Using the multipipettor, dispense 100ul of medium into all wells of a microtitre plate. Label the plate and lid.
Pipette 100ul of appropriate 2x antibiotic solutions into the wells in column 1 (far left of plate).
Using the multipipettor set at 100ul, mix the antibiotics into the wells in column 1 by mixing with pipette up and down in the wells ~6-8 times.
Withdraw 100ul from column 1 and add this to column 2. This makes column 2 a twofold dilution of column 1, e.g. for the example above this would be 64ug/ml. Mix up and down 6-8 times. Transfer 100ul to column 3. Repeat the procedure down to column 10 only. The same set of tips can be used for the entire dilution series.
Discard 100ul from column 10 rather than putting it in column 11.
Pour bacteria of the right A600 into a sterile petri dish. The bacteria may be diluted first depending on the desired inoculum. The appropriate inoculum size for standard MIC is 104 to 105 CFU/ml.
With the smaller multipipettor set to 5ul, dispense bacteria into wells in columns 11 to 1 in that order. Do not add bacteria to column 12 (sterility control and blank for the plate scanner).

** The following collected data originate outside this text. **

/-! ## Factor dies (R199) -/

def State.readFd (s : State) (f off : Nat) : BitVec 64 :=
  let F := s.fd f
  let lanes (p : Problem) : Nat := if (descOf p.words).quad then 4 else 1
  match off with
  | 0x00 =>
    let (done, used) : Nat × Nat := match F.batch with
      | some b => (b.done, (b.probs.map lanes).sum)
      | none => (0, 0)
    word64 [(done, 11), (used, 2), (natOf F.valid, 1), (natOf F.batch.isSome, 0)]
  | 0x08 => F.base.setWidth 64
  | 0x10 => word64 [(F.slotBytes.toNat, 23), (F.slots.toNat, 0)]
  | 0x18 => word64 [(F.breaches.toNat, 32), (F.faults.toNat, 0)]
  | _ => 0

def State.writeFd (s : State) (f off : Nat) (v : BitVec 64) : State :=
  let F := s.fd f
  if off = 0x18 then
    s.setFd f { F with breaches := clearCountBv v 63 32 F.breaches, faults := clearCountBv v 31 0 F.faults }
  else s

/-! ## Steward (R34, R35, R383) -/

/-- A hold area's first manifest words, as they lie in HBM (R369). -/
def State.holdComplete (s : State) (a : Nat) : Bool :=
  let l := s.hbmBytes (s.holdArea a) 0x18
  s.hrv.area != 0 && leField l 0 2 == 1 && leField l 0x16 1 == 1

/-- A HARVEST_DRAIN is under way. -/
def State.draining (s : State) : Bool := s.sd.cmds.any (fun c => c.op == 0x0803 && c.stage == .running)

def State.readSteward (s : State) (off : Nat) : BitVec 64 :=
  let w := s.sow
  let h := s.hrv
  match off with
  | 0x100 => word64 [(natOf s.net.coordValid, 16), (s.net.coord.toNat, 0)]
  | 0x108 => s.net.geom.setWidth 64
  | 0x400 =>
    word64 [(w.step.toNat % 2 ^ 32, 32), (min 0xFFFF w.lag.length, 16), (natOf w.lost, 3), (natOf w.replay, 2),
      (natOf w.isOpen, 1), (natOf w.en, 0)]
  | 0x408 =>
    let progress := if h.state = 2 ∧ h.total ≠ 0 then min 0xFFFF ((h.total - h.left) * 65536 / h.total) else 0
    word64 [(if h.anyDone then h.doneStep.toNat % 2 ^ 32 else 0, 32), (if h.restore.isSome then 3 else h.state, 28),
      (natOf s.draining, 27),
      (natOf (s.holdComplete 1), 25), (natOf (s.holdComplete 0), 24), (progress, 0)]
  | 0x410 =>
    let m := s.sites
    word64 [(m.retired.toNat, 32), (m.s33.toNat, 14), (m.s33cd.toNat, 9), (m.s32.toNat, 6), (m.s32cd.toNat, 1)]
  | _ => 0

def State.writeSteward (s : State) (off : Nat) (v : BitVec 64) : State :=
  if off = 0x100 then
    { s with net := { s.net with coordValid := v.getLsbD 16, coord := BitVec.ofNat 16 v.toNat } }
  else if off = 0x108 then { s with net := { s.net with geom := BitVec.ofNat 18 (fixGeom (v.toNat % 2 ^ 18)) } }
  else if off = 0x400 then
    if v.getLsbD 3 then { s with sow := { s.sow with lost := false, lostLogged := false } } else s
  else s

/-! ## Warden (R324-R327, R409, R410, R428-R432, R450, R472, R473) -/

def State.readAlm (s : State) (off : Nat) : BitVec 64 :=
  let a := s.alm
  if off = 0x00 then
    word64 [(a.children.toNat, 32), (a.parent.toNat, 28), (a.period.toNat, 16), (a.diverge.toNat, 8), (a.miss.toNat, 4),
      (a.role.toNat, 0)]
  else if off = 0x08 then
    word64 [(a.offset.toNat, 32), (a.gen.toNat, 24), (a.hops.toNat, 16), (natOf a.ppsOk, 5), (natOf a.refOk, 4),
      (a.state.toNat, 0)]
  else if off = 0x10 then a.now
  else if off = 0x18 then s.stamp
  else if off = 0x20 then a.season.setWidth 64
  else if off = 0x28 then a.adj.setWidth 64
  else if off = 0x30 then word64 [(a.refLost, 48), (a.syncLost, 32), (a.diverged, 16), (a.staleBeats, 0)]
  else if 0x40 ≤ off ∧ off < 0xA0 then
    match (s.port ((off - 0x40) / 8)).delay with
    | some d => word64 [(1, 63), (d.toNat, 0)]
    | none => 0
  else 0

Incubate the plates at 37oC or other desired temperature.
Streak the bacterial cultures on plates to check their purity.
When satisfactory growth is obtained (18-36 hours) scan the plates with an ELISA reader (e.g. Levy’s lab). Use column 12 as the blank (this means putting the plate in back-to-front).
MIC can be taken as the lowest concentration of drug that reduces, by more than 50% or 90% for MIC50 or MIC90 respectively.